RECORDED INFORMATION:
/-- Writes a picture's statistics record, or drops it (09 R345, 10 R384). -/
def exportStats (x : EncSess) (e : EncCfg) (p : EncPic) (c : CodedPic) (s : State) : State :=
  match blkIn p.cfg 0x4005 x.core 0 with
  | none => s
  | some b =>
    let slots := fieldAt b 4 2
    let shed := p.noStats || (e.source == 0 && portShed s 15)
    if !bit (fieldAt b 2 1) 0 then s
    else if shed ∨ slots ≤ (x.statWr + 65536 - x.statRd) % 65536 then
      modEnc x.id (fun y => { y with statDropped := y.statDropped + 1 }) s
    else
      let slot := x.statWr % slots
      let data := encStatsRecord x p c (ctuSize (codedColumns s p.cfg e).2 e.height)
      raise (194 + 12 * x.core) (unitEvent 0x4003 0x40 x.core (some p.serial) (p.serial + 2 ^ 16 * slot)
        (modEnc x.id (fun y => { y with statWr := (y.statWr + 1) % 65536 }) (hbmWrite (fieldAt b 8 8 + slot * fieldAt b 0x10 4) data s)))

/-- A device's statistics of a picture, with the array target (09 R346, 14 R493). -/
def peerStats (p : EncPic) (c : CodedPic) : PeerStats :=
  { cost := (c.ctus.map (·.cost)).sum, ctus := c.ctus.length, bits := picBits c, target := p.total }

/-- Keeps a device's statistics of a picture; those of the last 1,024 serials are kept. -/
def keepStats (id dev serial : Nat) (v : PeerStats) (s : State) : State :=
  let put (a : Tbl (Tbl PeerStats)) : Tbl (Tbl PeerStats) :=
    (Tbl.set a serial (Tbl.set (Tbl.get [] a serial) dev v)).filter fun e =>
      e.1 == serial || decide ((serial + 65536 - e.1) % 65536 < 1024) || later e.1 serial
  modEnc id (fun y => { y with array := put y.array }) s

/-- NAL units in tile scan order: each tile row holds every device's tiles from left to right (14 R493). -/
def tileScan (rows : Nat) (l : List (List (List Byte))) : List (List Byte) :=
  (List.range rows).flatMap fun j => l.flatMap fun nals =>
    let per := nals.length / max rows 1
    (nals.drop (per * j)).take per

/-- Tile rows of a picture (09 R332). -/
def tileRows (x : EncSess) (e : EncCfg) : Nat := if x.sliceRows = 0 then 1 else cdiv (ctuSize e.width e.height).2 x.sliceRows

/-- A picture's packets join the output that waits. -/
def sendPicture (x : EncSess) (e : EncCfg) (p : EncPic) (c : CodedPic) (s : State) : State :=
  let l := codedPackets s x e p c
  pumpSession x e.queue (modEnc x.id (fun y => { y with packets := y.packets ++ l, pictures := y.pictures + 1 }) s)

WHAT IS NEEDED: Show each line from the material above where the string "target" can be found.

YOUR SOLUTION:
/-- A device's statistics of a picture, with the array target (09 R346, 14 R493). -/
  { cost := (c.ctus.map (·.cost)).sum, ctus := c.ctus.length, bits := picBits c, target := p.total }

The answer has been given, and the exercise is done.